[Collected data entries]
★ ★ ★
-- ==== Sys2Proof/Laws/Store.lean ====
section
/-! SUPPORT. The laws of the register store: read after write, the canonical form, and a run of entries (45_register_store.md R180 to R182). -/

namespace Sys2Proof.Machine.Store

@[simp] theorem get_nil (a : Nat) : get [] a = none := rfl

/-- A read after a write to the same address gives the entry written. -/
@[simp] theorem get_put_same (st : Store) (a : Nat) (e : Entry) : get (put st a e) a = some e := by
  induction st with
  | nil => simp [put, get]
  | cons c st ih =>
    obtain ⟨k, x⟩ := c
    simp only [put]
    split
    · simp [get]
    · split
      · simp [get]
      · rename_i hne
        simp only [get, if_neg (Ne.symm hne), ih]

/-- A write leaves every other address alone. -/
@[simp] theorem get_put_ne (st : Store) {a b : Nat} (e : Entry) (h : a ≠ b) : get (put st a e) b = get st b := by
  induction st with
  | nil => simp [put, get, h]
  | cons c st ih =>
    obtain ⟨k, x⟩ := c
    simp only [put]
    split
    · simp [get, h]
    · split
      · rename_i hk
        subst hk
        simp [get, h]
      · simp only [get, ih]

/-- What a write leaves listed: the old entries and the new one. -/
theorem mem_put {st : Store} {a : Nat} {e : Entry} {c : Nat × Entry} (h : c ∈ put st a e) : c ∈ st ∨ c = (a, e) := by
  induction st with
  | nil => simpa [put] using h
  | cons d st ih =>
    obtain ⟨k, x⟩ := d
    simp only [put] at h
    split at h
    · rcases List.mem_cons.1 h with h | h
      · exact .inr h
      · exact .inl h
    · split at h
      · rcases List.mem_cons.1 h with h | h
        · exact .inr h
        · exact .inl (List.mem_cons_of_mem _ h)
      · rcases List.mem_cons.1 h with h | h
        · exact .inl (h ▸ List.mem_cons_self ..)
        · rcases ih h with h | h
          · exact .inl (List.mem_cons_of_mem _ h)
          · exact .inr h

theorem put_rises {st : Store} (h : (st.map Prod.fst).Pairwise (· < ·)) (a : Nat) (e : Entry) :
    ((put st a e).map Prod.fst).Pairwise (· < ·) := by
  induction st with
  | nil => simp [put]
  | cons c st ih =>
    obtain ⟨k, x⟩ := c
    have hc := List.pairwise_cons.1 h
    simp only [put]
    split
    · rename_i hlt
      refine List.pairwise_cons.2 ⟨?_, h⟩
      intro b hb
      rcases List.mem_cons.1 hb with rfl | hb
      · exact hlt
      · exact Nat.lt_trans hlt (hc.1 b hb)
    · split
      · rename_i hak
        subst hak
        exact List.pairwise_cons.2 hc
      · refine List.pairwise_cons.2 ⟨?_, ih hc.2⟩
        intro b hb
        obtain ⟨d, hd, rfl⟩ := List.mem_map.1 hb
        rcases mem_put hd with hd | rfl
        · exact hc.1 _ (List.mem_map.2 ⟨d, hd, rfl⟩)
        · show k < a
          omega

/-- A write at a 16-bit address keeps the canonical form. -/
theorem put_wf {st : Store} (h : Wf st) {a : Nat} (ha : a < 65536) (e : Entry) : Wf (put st a e) :=
  ⟨put_rises h.1 a e, fun c hc => by
    rcases mem_put hc with hc | rfl
    · exact h.2 c hc
    · exact ha⟩

theorem putWords_wf {st : Store} (h : Wf st) (addr : Word) (vs : List Word) (now : Nat) :
    Wf (putWords st addr vs now) := by
  induction vs generalizing st addr with
  | nil => exact h
  | cons v vs ih => exact ih (put_wf h addr.isLt _) (addr + 1#16)

/-- The store update keeps the canonical form. -/
theorem update_wf {st : Store} (h : Wf st) (addr : Word) (vs : Values) (now : Nat) : Wf (update st addr vs now) :=
  putWords_wf h addr (valueWords vs) now

theorem empty_wf : Wf ([] : Store) := by decide

/-- An address that is none of the run's keys keeps its entry. -/
theorem get_putWords_outside {st : Store} {addr : Word} {vs : List Word} {now a : Nat}
    (h : ∀ i, i < vs.length → (addr + BitVec.ofNat 16 i).toNat ≠ a) :
    get (putWords st addr vs now) a = get st a := by
  induction vs generalizing st addr with
  | nil => rfl
  | cons v vs ih =>
    simp only [putWords]
    rw [ih, get_put_ne]
    · simpa using h 0 (by simp)
    · intro i hi
      have := h (i + 1) (by simpa using hi)
      rw [show addr + 1#16 + BitVec.ofNat 16 i = addr + BitVec.ofNat 16 (i + 1) by
        rw [BitVec.add_assoc, ← BitVec.ofNat_add, Nat.add_comm]]
      exact this

theorem toNat_add_ofNat (a : Word) (i : Nat) : (a + BitVec.ofNat 16 i).toNat = (a.toNat + i) % 65536 := by
  rw [BitVec.toNat_add, BitVec.toNat_ofNat]
  omega

/-- The `i`-th key of a run that does not wrap onto itself holds the `i`-th value. -/
theorem get_putWords_inside {st : Store} {addr : Word} {vs : List Word} {now i : Nat} (hl : vs.length ≤ 65536)
    (h : i < vs.length) : get (putWords st addr vs now) ((addr.toNat + i) % 65536) = some ⟨vs[i], now⟩ := by
  induction vs generalizing st addr i with
  | nil => simp at h
  | cons v vs ih =>
    simp only [putWords]
    simp only [List.length_cons] at hl h
    cases i with
    | zero =>
      have ha := addr.isLt
      rw [get_putWords_outside, show (addr.toNat + 0) % 65536 = addr.toNat by omega, get_put_same]
      · rfl
      · intro j hj
        rw [toNat_add_ofNat, BitVec.toNat_add]
        simp
        omega
    | succ i =>
      have := ih (st := put st addr.toNat ⟨v, now⟩) (addr := addr + 1#16) (i := i) (by omega) (by omega)
      rw [show ((addr + 1#16).toNat + i) % 65536 = (addr.toNat + (i + 1)) % 65536 by
        rw [BitVec.toNat_add]
        simp
        omega] at this
      rw [this]
      rfl

end Sys2Proof.Machine.Store
end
★ ★ ★
| Exercise brief |
Your task is to copy every line in the entries that holds the string "intro".

| Task solution |
      intro b hb
        intro b hb
    · intro i hi
      · intro j hj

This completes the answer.